## What is needed
Once the line containing "s.hw := by simp [State.stepBoth]" is found in the entries below, restate it and each following line word for word, stopping after the line containing "s.args := by simp [State.stepBoth]".

** Opening Source data block **

@[simp] theorem State.setIncAll_hw (s : State) (v : Voice) (w : Word) : (s.setIncAll v w).hw = s.hw := by simp [State.setIncAll]
@[simp] theorem State.setIncAll_status (s : State) (v : Voice) (w : Word) : (s.setIncAll v w).status = s.status := by simp [State.setIncAll]
@[simp] theorem State.setIncAll_irqEn (s : State) (v : Voice) (w : Word) : (s.setIncAll v w).irqEn = s.irqEn := by simp [State.setIncAll]
@[simp] theorem State.setIncAll_blkcnt (s : State) (v : Voice) (w : Word) : (s.setIncAll v w).blkcnt = s.blkcnt := by simp [State.setIncAll]
@[simp] theorem State.setIncAll_args (s : State) (v : Voice) (w : Word) : (s.setIncAll v w).args = s.args := by simp [State.setIncAll]
@[simp] theorem State.setIncAll_res0 (s : State) (v : Voice) (w : Word) : (s.setIncAll v w).res0 = s.res0 := by simp [State.setIncAll]
@[simp] theorem State.setIncAll_res1 (s : State) (v : Voice) (w : Word) : (s.setIncAll v w).res1 = s.res1 := by simp [State.setIncAll]
@[simp] theorem State.setIncAll_res2 (s : State) (v : Voice) (w : Word) : (s.setIncAll v w).res2 = s.res2 := by simp [State.setIncAll]
@[simp] theorem State.setIncAll_sr (s : State) (v : Voice) (w : Word) : (s.setIncAll v w).sr = s.sr := by simp [State.setIncAll]
@[simp] theorem State.setIncAll_blockSize (s : State) (v : Voice) (w : Word) : (s.setIncAll v w).blockSize = s.blockSize := by simp [State.setIncAll]
@[simp] theorem State.setIncAll_cap (s : State) (v : Voice) (w : Word) : (s.setIncAll v w).cap = s.cap := by simp [State.setIncAll]
@[simp] theorem State.setIncAll_widx (s : State) (v : Voice) (w : Word) : (s.setIncAll v w).widx = s.widx := by simp [State.setIncAll]
@[simp] theorem State.setIncAll_lastlen (s : State) (v : Voice) (w : Word) : (s.setIncAll v w).lastlen = s.lastlen := by simp [State.setIncAll]
@[simp] theorem State.setIncAll_winSamples (s : State) (v : Voice) (w : Word) : (s.setIncAll v w).winSamples = s.winSamples := by simp [State.setIncAll]
@[simp] theorem State.setIncAll_windowMs (s : State) (v : Voice) (w : Word) : (s.setIncAll v w).windowMs = s.windowMs := by simp [State.setIncAll]
@[simp] theorem State.setIncAll_semi1 (s : State) (v : Voice) (w : Word) : (s.setIncAll v w).semi1 = s.semi1 := by simp [State.setIncAll]
@[simp] theorem State.setIncAll_semi2 (s : State) (v : Voice) (w : Word) : (s.setIncAll v w).semi2 = s.semi2 := by simp [State.setIncAll]
@[simp] theorem State.setIncAll_freq1 (s : State) (v : Voice) (w : Word) : (s.setIncAll v w).freq1 = s.freq1 := by simp [State.setIncAll]
@[simp] theorem State.setIncAll_freq2 (s : State) (v : Voice) (w : Word) : (s.setIncAll v w).freq2 = s.freq2 := by simp [State.setIncAll]
@[simp] theorem State.setIncAll_msEff (s : State) (v : Voice) (w : Word) : (s.setIncAll v w).msEff = s.msEff := by simp [State.setIncAll]
@[simp] theorem State.setIncAll_semi1Eff (s : State) (v : Voice) (w : Word) : (s.setIncAll v w).semi1Eff = s.semi1Eff := by simp [State.setIncAll]
@[simp] theorem State.setIncAll_semi2Eff (s : State) (v : Voice) (w : Word) : (s.setIncAll v w).semi2Eff = s.semi2Eff := by simp [State.setIncAll]
@[simp] theorem State.setIncAll_iobuf (s : State) (v : Voice) (w : Word) : (s.setIncAll v w).iobuf = s.iobuf := by simp [State.setIncAll]
@[simp] theorem State.setIncAll_dl (s : State) (v : Voice) (w : Word) : (s.setIncAll v w).dl = s.dl := by simp [State.setIncAll]
@[simp] theorem State.setIncAll_pending (s : State) (v : Voice) (w : Word) : (s.setIncAll v w).pending = s.pending := by simp [State.setIncAll]
@[simp] theorem State.setIncAll_events (s : State) (v : Voice) (w : Word) : (s.setIncAll v w).events = s.events := by simp [State.setIncAll]
@[simp] theorem State.setIncAll_response (s : State) (v : Voice) (w : Word) : (s.setIncAll v w).response = s.response := by simp [State.setIncAll]

@[simp] theorem State.stepPhase_hw (s : State) (v : Voice) (c : Nat) : (s.stepPhase v c).hw = s.hw := by simp [State.stepPhase]
@[simp] theorem State.stepPhase_status (s : State) (v : Voice) (c : Nat) : (s.stepPhase v c).status = s.status := by simp [State.stepPhase]
@[simp] theorem State.stepPhase_irqEn (s : State) (v : Voice) (c : Nat) : (s.stepPhase v c).irqEn = s.irqEn := by simp [State.stepPhase]
@[simp] theorem State.stepPhase_blkcnt (s : State) (v : Voice) (c : Nat) : (s.stepPhase v c).blkcnt = s.blkcnt := by simp [State.stepPhase]
@[simp] theorem State.stepPhase_args (s : State) (v : Voice) (c : Nat) : (s.stepPhase v c).args = s.args := by simp [State.stepPhase]
@[simp] theorem State.stepPhase_res0 (s : State) (v : Voice) (c : Nat) : (s.stepPhase v c).res0 = s.res0 := by simp [State.stepPhase]
@[simp] theorem State.stepPhase_res1 (s : State) (v : Voice) (c : Nat) : (s.stepPhase v c).res1 = s.res1 := by simp [State.stepPhase]
@[simp] theorem State.stepPhase_res2 (s : State) (v : Voice) (c : Nat) : (s.stepPhase v c).res2 = s.res2 := by simp [State.stepPhase]
@[simp] theorem State.stepPhase_sr (s : State) (v : Voice) (c : Nat) : (s.stepPhase v c).sr = s.sr := by simp [State.stepPhase]
@[simp] theorem State.stepPhase_blockSize (s : State) (v : Voice) (c : Nat) : (s.stepPhase v c).blockSize = s.blockSize := by simp [State.stepPhase]
@[simp] theorem State.stepPhase_cap (s : State) (v : Voice) (c : Nat) : (s.stepPhase v c).cap = s.cap := by simp [State.stepPhase]
@[simp] theorem State.stepPhase_widx (s : State) (v : Voice) (c : Nat) : (s.stepPhase v c).widx = s.widx := by simp [State.stepPhase]
@[simp] theorem State.stepPhase_lastlen (s : State) (v : Voice) (c : Nat) : (s.stepPhase v c).lastlen = s.lastlen := by simp [State.stepPhase]
@[simp] theorem State.stepPhase_winSamples (s : State) (v : Voice) (c : Nat) : (s.stepPhase v c).winSamples = s.winSamples := by simp [State.stepPhase]
@[simp] theorem State.stepPhase_windowMs (s : State) (v : Voice) (c : Nat) : (s.stepPhase v c).windowMs = s.windowMs := by simp [State.stepPhase]
@[simp] theorem State.stepPhase_semi1 (s : State) (v : Voice) (c : Nat) : (s.stepPhase v c).semi1 = s.semi1 := by simp [State.stepPhase]
@[simp] theorem State.stepPhase_semi2 (s : State) (v : Voice) (c : Nat) : (s.stepPhase v c).semi2 = s.semi2 := by simp [State.stepPhase]
@[simp] theorem State.stepPhase_freq1 (s : State) (v : Voice) (c : Nat) : (s.stepPhase v c).freq1 = s.freq1 := by simp [State.stepPhase]
@[simp] theorem State.stepPhase_freq2 (s : State) (v : Voice) (c : Nat) : (s.stepPhase v c).freq2 = s.freq2 := by simp [State.stepPhase]
@[simp] theorem State.stepPhase_msEff (s : State) (v : Voice) (c : Nat) : (s.stepPhase v c).msEff = s.msEff := by simp [State.stepPhase]
@[simp] theorem State.stepPhase_semi1Eff (s : State) (v : Voice) (c : Nat) : (s.stepPhase v c).semi1Eff = s.semi1Eff := by simp [State.stepPhase]
@[simp] theorem State.stepPhase_semi2Eff (s : State) (v : Voice) (c : Nat) : (s.stepPhase v c).semi2Eff = s.semi2Eff := by simp [State.stepPhase]
@[simp] theorem State.stepPhase_iobuf (s : State) (v : Voice) (c : Nat) : (s.stepPhase v c).iobuf = s.iobuf := by simp [State.stepPhase]
@[simp] theorem State.stepPhase_dl (s : State) (v : Voice) (c : Nat) : (s.stepPhase v c).dl = s.dl := by simp [State.stepPhase]
@[simp] theorem State.stepPhase_pending (s : State) (v : Voice) (c : Nat) : (s.stepPhase v c).pending = s.pending := by simp [State.stepPhase]
@[simp] theorem State.stepPhase_events (s : State) (v : Voice) (c : Nat) : (s.stepPhase v c).events = s.events := by simp [State.stepPhase]
@[simp] theorem State.stepPhase_response (s : State) (v : Voice) (c : Nat) : (s.stepPhase v c).response = s.response := by simp [State.stepPhase]

@[simp] theorem State.stepBoth_hw (s : State) (c : Nat) : (s.stepBoth c).hw = s.hw := by simp [State.stepBoth]
@[simp] theorem State.stepBoth_status (s : State) (c : Nat) : (s.stepBoth c).status = s.status := by simp [State.stepBoth]
@[simp] theorem State.stepBoth_irqEn (s : State) (c : Nat) : (s.stepBoth c).irqEn = s.irqEn := by simp [State.stepBoth]
@[simp] theorem State.stepBoth_blkcnt (s : State) (c : Nat) : (s.stepBoth c).blkcnt = s.blkcnt := by simp [State.stepBoth]
@[simp] theorem State.stepBoth_args (s : State) (c : Nat) : (s.stepBoth c).args = s.args := by simp [State.stepBoth]
@[simp] theorem State.stepBoth_res0 (s : State) (c : Nat) : (s.stepBoth c).res0 = s.res0 := by simp [State.stepBoth]
@[simp] theorem State.stepBoth_res1 (s : State) (c : Nat) : (s.stepBoth c).res1 = s.res1 := by simp [State.stepBoth]
@[simp] theorem State.stepBoth_res2 (s : State) (c : Nat) : (s.stepBoth c).res2 = s.res2 := by simp [State.stepBoth]
@[simp] theorem State.stepBoth_sr (s : State) (c : Nat) : (s.stepBoth c).sr = s.sr := by simp [State.stepBoth]
@[simp] theorem State.stepBoth_blockSize (s : State) (c : Nat) : (s.stepBoth c).blockSize = s.blockSize := by simp [State.stepBoth]
@[simp] theorem State.stepBoth_cap (s : State) (c : Nat) : (s.stepBoth c).cap = s.cap := by simp [State.stepBoth]
@[simp] theorem State.stepBoth_widx (s : State) (c : Nat) : (s.stepBoth c).widx = s.widx := by simp [State.stepBoth]
@[simp] theorem State.stepBoth_lastlen (s : State) (c : Nat) : (s.stepBoth c).lastlen = s.lastlen := by simp [State.stepBoth]
@[simp] theorem State.stepBoth_winSamples (s : State) (c : Nat) : (s.stepBoth c).winSamples = s.winSamples := by simp [State.stepBoth]
@[simp] theorem State.stepBoth_windowMs (s : State) (c : Nat) : (s.stepBoth c).windowMs = s.windowMs := by simp [State.stepBoth]
@[simp] theorem State.stepBoth_semi1 (s : State) (c : Nat) : (s.stepBoth c).semi1 = s.semi1 := by simp [State.stepBoth]
@[simp] theorem State.stepBoth_semi2 (s : State) (c : Nat) : (s.stepBoth c).semi2 = s.semi2 := by simp [State.stepBoth]
@[simp] theorem State.stepBoth_freq1 (s : State) (c : Nat) : (s.stepBoth c).freq1 = s.freq1 := by simp [State.stepBoth]
@[simp] theorem State.stepBoth_freq2 (s : State) (c : Nat) : (s.stepBoth c).freq2 = s.freq2 := by simp [State.stepBoth]
@[simp] theorem State.stepBoth_msEff (s : State) (c : Nat) : (s.stepBoth c).msEff = s.msEff := by simp [State.stepBoth]
@[simp] theorem State.stepBoth_semi1Eff (s : State) (c : Nat) : (s.stepBoth c).semi1Eff = s.semi1Eff := by simp [State.stepBoth]
@[simp] theorem State.stepBoth_semi2Eff (s : State) (c : Nat) : (s.stepBoth c).semi2Eff = s.semi2Eff := by simp [State.stepBoth]
@[simp] theorem State.stepBoth_iobuf (s : State) (c : Nat) : (s.stepBoth c).iobuf = s.iobuf := by simp [State.stepBoth]
@[simp] theorem State.stepBoth_dl (s : State) (c : Nat) : (s.stepBoth c).dl = s.dl := by simp [State.stepBoth]
@[simp] theorem State.stepBoth_pending (s : State) (c : Nat) : (s.stepBoth c).pending = s.pending := by simp [State.stepBoth]
@[simp] theorem State.stepBoth_events (s : State) (c : Nat) : (s.stepBoth c).events = s.events := by simp [State.stepBoth]
@[simp] theorem State.stepBoth_response (s : State) (c : Nat) : (s.stepBoth c).response = s.response := by simp [State.stepBoth]

theorem State.setPhasors_phasors (s : State) (v u : Voice) (l : List Phasor) :
    (s.setPhasors v l).phasors u = if u = v then l else s.phasors u := by cases v <;> cases u <;> rfl
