-- ==== Sys2Proof/Tests/Slice0.lean ====
section
/-! SUPPORT. The model's own tests: the ill-formed commands refused, words written out from the spec's encoding,
one step of each command against the spec's worked examples, and a witness of the hypotheses of each statement. -/

open Sys2Proof Sys2Proof.Machine Sys2Proof.Claims

/-- The state with a pending command, the engine next. -/
def Sys2Proof.Machine.State.asked (s : State) (w a0 a1 a2 : Word) : State :=
  { s with pending := some ⟨w, ⟨a0, a1, a2⟩⟩, events := [.engine] }

/-- The state a step gives. -/
def Sys2Proof.Machine.State.stepped (s : State) : State :=
  match step s with
  | .next t => t
  | _ => s

namespace Sys2Proof.Tests

set_option Elab.async false

/-! ### Well-formedness: each check refuses an ill-formed command -/

theorem test_wf_process : (Instr.process 65536).wf = false := by decide

theorem test_wf_dlWrite : (Instr.dlWrite 65536).wf = false := by decide

theorem test_wf_dlRead : (Instr.dlRead 16 0).wf = false ∧ (Instr.dlRead 0 65536).wf = false := by decide

theorem test_wf_phasors : (Instr.phSetfreq .one 16).wf = false ∧ (Instr.phAdvance .two 16).wf = false ∧
    (Instr.phReset .one 16).wf = false := by decide

theorem test_wf_grainRead : (Instr.grainRead 16 0).wf = false ∧ (Instr.grainRead 0 65536).wf = false := by decide

theorem test_wf_voiceSample : (Instr.voiceSample .one 16 0).wf = false ∧ (Instr.voiceSample .two 0 65536).wf = false := by
  decide

theorem test_wf_mixSample : (Instr.mixSample 16 0).wf = false ∧ (Instr.mixSample 0 65536).wf = false := by decide

theorem test_wf_limits : (Instr.voiceSample .two 15 65535).wf = true ∧ (Instr.process 65535).wf = true := by decide

/-! ### Decoding: words written out from R101 and R103 -/

theorem test_decode_nop : decode 0x00000000#32 = .ok .nop := by decide

theorem test_decode_prepare : decode 0x01000000#32 = .ok .prepare := by decide

theorem test_decode_apply : decode 0x02000000#32 = .ok .apply := by decide

/-- OPC 0000_0011, V 0, CH 0000, N 0000_0000_0000_0100. -/
theorem test_decode_process : decode (0b00000011#8 ++ 0b000#3 ++ 0b0#1 ++ 0b0000#4 ++ 0b0000000000000100#16) =
    .ok (.process 4) := by decide

theorem test_decode_dlWrite : decode 0x10001000#32 = .ok (.dlWrite 4096) := by decide

/-- OPC 0001_0001, V 0, CH 1010, N 1000_0000_0000_0001. -/
theorem test_decode_dlRead : decode (0b00010001#8 ++ 0b000#3 ++ 0b0#1 ++ 0b1010#4 ++ 0b1000000000000001#16) =
    .ok (.dlRead 10 32769) := by decide

/-- OPC 0010_0000, V 1, CH 0011, N 0. -/
theorem test_decode_phSetfreq : decode (0b00100000#8 ++ 0b000#3 ++ 0b1#1 ++ 0b0011#4 ++ 0b0000000000000000#16) =
    .ok (.phSetfreq .two 3) := by decide

theorem test_decode_phAdvance : decode 0x21050000#32 = .ok (.phAdvance .one 5) := by decide

theorem test_decode_phReset : decode 0x22100000#32 = .ok (.phReset .two 0) := by decide

theorem test_decode_grainEval : decode 0x30000000#32 = .ok .grainEval := by decide

theorem test_decode_grainRead : decode 0x31010002#32 = .ok (.grainRead 1 2) := by decide

/-- OPC 0100_0000, V 1, CH 1100, N 0000_0000_0001_0000. -/
theorem test_decode_voiceSample : decode (0b01000000#8 ++ 0b000#3 ++ 0b1#1 ++ 0b1100#4 ++ 0b0000000000010000#16) =
    .ok (.voiceSample .two 12 16) := by decide

theorem test_decode_mixSample : decode 0x410F0007#32 = .ok (.mixSample 15 7) := by decide

/-- R104: an unknown opcode; `RSV` set; a `V` given to a command without one; an `N` given to one without one. -/
theorem test_decode_illegal : decode 0x04000000#32 = .error (.unknownOpcode 4) ∧
    decode 0x40200000#32 = .error (.unusedBitSet 0x40) ∧ decode 0x11100000#32 = .error (.unusedBitSet 0x11) ∧
    decode 0x20000001#32 = .error (.unusedBitSet 0x20) := by decide

theorem test_decode_bytes : decodeBytes [0x04#8, 0x00#8, 0x00#8, 0x03#8] = .ok (.process 4) ∧
    decodeBytes [0x04#8, 0x00#8] = .error (.notOneWord 2) ∧ decodeTableWord 32 0x03000004 = some (.process 4) := by decide

/-! ### States -/

/-- Two channels, a delay RAM of 32 samples and a buffer of 8. -/
def demoHw : Params := ⟨2, 32, 8, .default, .default⟩

/-- The samples 1.0 to 16.0. -/
def oneTo16 : List Word :=
  [0x3F800000#32, 0x40000000#32, 0x40400000#32, 0x40800000#32, 0x40A00000#32, 0x40C00000#32, 0x40E00000#32,
   0x41000000#32, 0x41100000#32, 0x41200000#32, 0x41300000#32, 0x41400000#32, 0x41500000#32, 0x41600000#32,
   0x41700000#32, 0x41800000#32]

/-- A memory with the words of a list one after another from address `a`. -/
def wordsAt : Nat → List Word → Memory
  | _, [] => []
  | a, w :: l => (wordsAt (a + 4) l).writeWord a w

/-- The session of R181's example: `CAP = 16`, `WS = 8`, `SR = 1000.0`, blocks of 4, channel 0 holding 1.0 to 16.0,
`WIDX = 0`, `LASTLEN = 4`. -/
def demo : State :=
  { State.resetOf demoHw with
    status := ⟨false, false, true, false, false, false, false, 0#8⟩
    sr := 0x447A0000#32, blockSize := 4#32, cap := 16#32, widx := 0#32, lastlen := 4#32, winSamples := 8#32
    windowMs := 0x41000000#32, msEff := 0x41000000#32
    dl := wordsAt 0 oneTo16 }

/-- The example of R184: one block of 1.0 to 4.0 written, the next, 5.0 to 8.0, in the I/O buffer. -/
def demo2 : State :=
  { demo with dl := wordsAt 0 (oneTo16.take 4), widx := 4#32, iobuf := wordsAt 0x10000 ((oneTo16.drop 4).take 4) }

/-- `demo` with its phasor of voice 0 and channel 0 set. -/
def demoAt (P I : Word) : State := { demo with phasors1 := [⟨P, I⟩, ⟨0#32, 0#32⟩] }

theorem demo_dl_in : ∀ x ∈ wordsAt 0 oneTo16, x.1 < 4 * demoHw.nch * demoHw.nmax := by decide +kernel

theorem demo_dl_wf : (wordsAt 0 oneTo16).wf := by decide +kernel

** Closing Source data block **

## Reply to the task
@[simp] theorem State.stepBoth_hw (s : State) (c : Nat) : (s.stepBoth c).hw = s.hw := by simp [State.stepBoth]
@[simp] theorem State.stepBoth_status (s : State) (c : Nat) : (s.stepBoth c).status = s.status := by simp [State.stepBoth]
@[simp] theorem State.stepBoth_irqEn (s : State) (c : Nat) : (s.stepBoth c).irqEn = s.irqEn := by simp [State.stepBoth]
@[simp] theorem State.stepBoth_blkcnt (s : State) (c : Nat) : (s.stepBoth c).blkcnt = s.blkcnt := by simp [State.stepBoth]
@[simp] theorem State.stepBoth_args (s : State) (c : Nat) : (s.stepBoth c).args = s.args := by simp [State.stepBoth]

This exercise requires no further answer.